Comer queso reduce el riesgo de demencia, según estudio reciente

ADN
Durante un periodo de 25 años, una investigación ha identificado una relación entre el consumo de queso y una reducción en el riesgo de desarrollar demencia, aportando nuevas perspectivas sobre la alimentación y la salud cerebral a largo plazo.
Tl;dr
- El queso graso podría reducir el riesgo de demencia.
- Estudio sueco analiza datos de 27.000 adultos durante 25 años.
- No es un remedio milagroso; se recomienda cautela.
El queso, protagonista inesperado en la prevención de la demencia
Entre los muchos interrogantes que plantea la lucha contra la demencia, surge ahora una hipótesis alimentaria que sorprende incluso a los expertos más experimentados. Un extenso trabajo realizado por el equipo de la nutricionista-epidemióloga Yufeng Du en la Lund University (Suecia) apunta a una posible relación entre el consumo habitual de quesos grasos —como brie, gouda, cheddar o parmesano— y un menor riesgo de desarrollar deterioro cognitivo.
Un seguimiento inédito durante casi un cuarto de siglo
La investigación se fundamenta en el estudio longitudinal Malmö Diet and Cancer cohort, que recopiló información exhaustiva sobre los hábitos dietéticos y el estado de salud de más de 27.000 adultos suecos a lo largo de 25 años. Para valorar con precisión la ingesta real, los investigadores emplearon diarios alimentarios detallados, cuestionarios y entrevistas sobre la preparación diaria de las comidas. Durante este periodo prolongado, se detectaron más de 3.200 casos diagnosticados de demencia entre los participantes.
Hallazgos y matices: ¿un nuevo rumbo en nutrición?

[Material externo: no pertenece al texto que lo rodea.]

-- ==== Sys2Proof/Machine/Dispatch.lean ====
section
/-!
DEFINITION. One arm per command: its meaning.
-/

namespace Sys2Proof.Machine
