-- ==== Sys2Proof/Certificates/Slice0/Obligations.lean ====
section
/-!
DEFINITION. Obligations: what the manual's rules say of the commands and events, as statements about every state and operand.
-/

open Sys2Proof Sys2Proof.Machine

/-- R97, R100 to R103: the integer operations on two registers. -/
def Obligations.IntegerRegisterResults : Prop :=
  ∀ (s : State) (n : CoreId) (rd ra rb : Sreg), CoreSound s n →
    let a := s.sVal n ra
    let b := s.sVal n rb
    exec (.add n rd ra rb) s = .next (scalarOut s n rd 1 (a + b)) ∧
    exec (.sub n rd ra rb) s = .next (scalarOut s n rd 1 (a - b)) ∧
    exec (.and n rd ra rb) s = .next (scalarOut s n rd 1 (a &&& b)) ∧
    exec (.or n rd ra rb) s = .next (scalarOut s n rd 1 (a ||| b)) ∧
    exec (.xor n rd ra rb) s = .next (scalarOut s n rd 1 (a ^^^ b)) ∧
    exec (.sll n rd ra rb) s = .next (scalarOut s n rd 1 (a <<< (b.toNat % 32))) ∧
    exec (.srl n rd ra rb) s = .next (scalarOut s n rd 1 (a >>> (b.toNat % 32))) ∧
    exec (.sra n rd ra rb) s = .next (scalarOut s n rd 1 (a.sshiftRight (b.toNat % 32))) ∧
    exec (.slt n rd ra rb) s = .next (scalarOut s n rd 1 (if a.toInt < b.toInt then 1 else 0)) ∧
    exec (.sltu n rd ra rb) s = .next (scalarOut s n rd 1 (if a.toNat < b.toNat then 1 else 0)) ∧
    exec (.mul n rd ra rb) s = .next (scalarOut s n rd 3 (BitVec.ofInt 32 (a.toInt * b.toInt))) ∧
    exec (.mulh n rd ra rb) s = .next (scalarOut s n rd 3 (BitVec.ofInt 32 (a.toInt * b.toInt / 2 ^ 32))) ∧
    exec (.adds n rd ra rb) s =
      .next (scalarOut s n rd 1 (BitVec.ofInt 32 (max (-2 ^ 31) (min (2 ^ 31 - 1) (a.toInt + b.toInt))))) ∧
    exec (.subs n rd ra rb) s =
      .next (scalarOut s n rd 1 (BitVec.ofInt 32 (max (-2 ^ 31) (min (2 ^ 31 - 1) (a.toInt - b.toInt)))))

/-- R102: divisions, their corner, and the trap of a divisor of 0 outside a speculative run. -/
def Obligations.DivisionResults : Prop :=
  ∀ (s : State) (n : CoreId) (rd ra rb : Sreg), CoreSound s n →
    let a := s.sVal n ra
    let b := s.sVal n rb
    (b ≠ 0 →
      exec (.div n rd ra rb) s = .next (scalarOut s n rd 34 (BitVec.ofInt 32 (a.toInt.tdiv b.toInt))) ∧
      exec (.divu n rd ra rb) s = .next (scalarOut s n rd 34 (BitVec.ofNat 32 (a.toNat / b.toNat))) ∧
      exec (.rem n rd ra rb) s = .next (scalarOut s n rd 34 (BitVec.ofInt 32 (a.toInt.tmod b.toInt)))) ∧
    (a = 0x80000000 → b = 0xFFFFFFFF →
      exec (.div n rd ra rb) s = .next (scalarOut s n rd 34 0x80000000) ∧
      exec (.rem n rd ra rb) s = .next (scalarOut s n rd 34 0)) ∧
    (b = 0 → s.inSpec n = false →
      exec (.div n rd ra rb) s = .next (trapOut s n 34 causeDivzero none) ∧
      exec (.divu n rd ra rb) s = .next (trapOut s n 34 causeDivzero none) ∧
      exec (.rem n rd ra rb) s = .next (trapOut s n 34 causeDivzero none))

/-- R97, R98, R101: the immediate operations, and LI with its extension word. -/
def Obligations.ImmediateResults : Prop :=
  ∀ (s : State) (n : CoreId) (rd ra : Sreg) (imm : BitVec 16), CoreSound s n →
    let a := s.sVal n ra
    exec (.addi n rd ra imm) s = .next (scalarOut s n rd 1 (a + imm.signExtend 32)) ∧
    exec (.andi n rd ra imm) s = .next (scalarOut s n rd 1 (a &&& imm.setWidth 32)) ∧
    exec (.ori n rd ra imm) s = .next (scalarOut s n rd 1 (a ||| imm.setWidth 32)) ∧
    exec (.slti n rd ra imm) s = .next (scalarOut s n rd 1 (if a.toInt < imm.toInt then 1 else 0)) ∧
    exec (.lui n rd imm) s = .next (scalarOut s n rd 1 (imm.setWidth 32 <<< 16)) ∧
    (imm.toNat < 32 →
      exec (.slli n rd ra imm) s = .next (scalarOut s n rd 1 (a <<< imm.toNat)) ∧
      exec (.srli n rd ra imm) s = .next (scalarOut s n rd 1 (a >>> imm.toNat)) ∧
      exec (.srai n rd ra imm) s = .next (scalarOut s n rd 1 (a.sshiftRight imm.toNat))) ∧
    (eccAt (s.cores[n]).imemErr ((s.cores[n]).pc + 4).toNat = none →
      exec (.li n rd) s = .next ((s.fresh.writeS n rd ((s.cores[n]).iword ((s.cores[n]).pc + 4).toNat)).retire n 8 2))

/-- R103: a branch that is taken goes to its target, one that is not goes on; jumps, CALL with its return address (R56), JR. -/
def Obligations.BranchesAndJumps : Prop :=
  ∀ (s : State) (n : CoreId) (ra rd : Sreg) (imm : BitVec 16), CoreSound s n →
    let a := s.sVal n ra
    let b := s.sVal n rd
    let target : Int := ((s.cores[n]).pc.toNat : Int) + 4 * imm.toInt
    let go (taken : Prop) [Decidable taken] : State :=
      if taken then jumpOut s n (BitVec.ofInt 16 target) 2 else s.fresh.retire n 4 1
    (imemAddr target →
      exec (.beq n ra rd imm) s = .next (go (a = b)) ∧
      exec (.bne n ra rd imm) s = .next (go (a ≠ b)) ∧
      exec (.blt n ra rd imm) s = .next (go (a.toInt < b.toInt)) ∧
      exec (.bge n ra rd imm) s = .next (go (b.toInt ≤ a.toInt)) ∧
      exec (.bltu n ra rd imm) s = .next (go (a.toNat < b.toNat)) ∧
      exec (.bgeu n ra rd imm) s = .next (go (b.toNat ≤ a.toNat)) ∧
      exec (.j n imm) s = .next (jumpOut s n (BitVec.ofInt 16 target) 2) ∧
      exec (.call n imm) s =
        .next ((s.fresh.writeS n 31 (BitVec.ofNat 32 ((s.cores[n]).pc.toNat + 4))).modCore n fun c =>
          { c with pc := BitVec.ofInt 16 target, cycles := c.cycles + s.coreCycles n 2 })) ∧
    (imemAddr a.toNat → exec (.jr n ra) s = .next (jumpOut s n (a.setWidth 16) 2)) ∧
    (¬ imemAddr target → s.inSpec n = false →
      exec (.j n imm) s = .next (trapOut s n 2 causeAlign (some (unsignedOf 32 target))) ∧
      exec (.call n imm) s = .next (trapOut s n 2 causeAlign (some (unsignedOf 32 target))))

/-- R104 to R106: loads from the core's own DMEM. -/
def Obligations.DmemLoads : Prop :=
  ∀ (s : State) (n : CoreId) (rt ra : Sreg) (vd : Vreg) (off : BitVec 16), CoreSound s n →
    let ea := effAddr (s.sVal n ra) off
    let raw := fun k => (s.cores[n]).dpeek ea k
    (dmemClean s n ea 1 → inDmem ea 4 = true → ea % 4 = 0 →
      exec (.lw n rt ra off) s = .next (scalarOut s n rt 2 (BitVec.ofNat 32 (raw 4))) ∧
      ((sampleTag (raw 4)).toNat = raw 4 % 256 →
        exec (.ldSmp n rt ra off) s = .next (scalarOut s n rt 2 ((BitVec.ofNat 16 (raw 4 / 2 ^ 16)).signExtend 32)))) ∧
    (dmemClean s n ea 1 → inDmem ea 2 = true → ea % 2 = 0 →
      exec (.lh n rt ra off) s = .next (scalarOut s n rt 2 ((BitVec.ofNat 16 (raw 2)).signExtend 32)) ∧
      exec (.lhu n rt ra off) s = .next (scalarOut s n rt 2 (BitVec.ofNat 32 (raw 2 % 2 ^ 16)))) ∧
    (dmemClean s n ea 1 → inDmem ea 1 = true →
      exec (.lb n rt ra off) s = .next (scalarOut s n rt 2 ((BitVec.ofNat 8 (raw 1)).signExtend 32)) ∧
      exec (.lbu n rt ra off) s = .next (scalarOut s n rt 2 (BitVec.ofNat 32 (raw 1 % 2 ^ 8)))) ∧
    (dmemClean s n ea 49 → inDmem ea 196 = true → ea % 4 = 0 →
      exec (.vld n vd ra off) s = .next ((s.fresh.writeV n vd (VReg.ofMants (signedOf 8 ((s.cores[n]).dpeek ea 4))
        ((List.range 48).map fun i => signedOf 24 ((s.cores[n]).dpeek (ea + 4 * (i + 1)) 4)))).retire n 4 14))

/-- R104, R105: stores to the core's own DMEM outside a speculative run, and the pending check of a misaligned one. -/
def Obligations.DmemStores : Prop :=
  ∀ (s : State) (n : CoreId) (rt ra : Sreg) (vs : Vreg) (off : BitVec 16), CoreSound s n → s.inSpec n = false →
    let ea := effAddr (s.sVal n ra) off
    let v := (s.sVal n rt).toNat
    (inDmem ea 4 = true → ea % 4 = 0 → exec (.sw n rt ra off) s = .next (dmemOut s n ea (bytesLE 4 v) 2)) ∧
    (dmemClean s n ea 1 → inDmem ea 2 = true → ea % 2 = 0 →
      exec (.sh n rt ra off) s = .next (dmemOut s n ea (bytesLE 2 v) 2)) ∧
    (dmemClean s n ea 1 → inDmem ea 1 = true → exec (.sb n rt ra off) s = .next (dmemOut s n ea (bytesLE 1 v) 2)) ∧
    (inDmem ea 196 = true → ea % 4 = 0 →
      exec (.vst n vs ra off) s = .next (dmemOut s n ea
        (bytesLE 4 ((s.vVal n vs).exp.toNat) ++ ((s.vVal n vs).mant.toList.flatMap fun m => bytesLE 4 (m.signExtend 32).toNat)) 14)) ∧
    (ea % 4 ≠ 0 → exec (.sw n rt ra off) s = .next (trapOut s n 1 causeAlign (some ea)))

Los resultados sugieren que quienes consumían al menos 50 gramos diarios de queso graso presentaban una reducción aproximada del 13 % en el riesgo de desarrollar trastornos cognitivos frente a otros grupos. No obstante, esta asociación no se observó ni con quesos bajos en grasa ni con otros lácteos fermentados como el yogur o el kéfir. Cabe señalar que, como recalca la especialista Emily Sonestedt, “durante décadas se demonizaron los productos ricos en grasas”, incluido el queso.
No todo son certezas: algunos expertos externos advierten que las mediciones dietéticas solo captan una instantánea del comportamiento alimentario, y que las costumbres pueden cambiar considerablemente en dos décadas y media.
Aún muchas preguntas abiertas
Varios elementos explican esta cautela generalizada:
- MIND diet, inspirada en el modelo mediterráneo, muestra resultados dispares.
- La protección frente a la demencia varía según país y tipo de lácteo.
- No existe aún ningún tratamiento curativo realmente eficaz.
Frente al aumento alarmante —de 57 millones en 2021 a unos posibles 153 millones para 2050 según datos globales— encontrar estrategias preventivas es fundamental. Sin embargo, voces autorizadas como la de Tara Spires-Jones, del Dementia Research Institute UK, insisten: depositar todas las esperanzas en un único alimento sería precipitado. El campo científico continúa así su búsqueda sin perder de vista la complejidad inherente a estas enfermedades.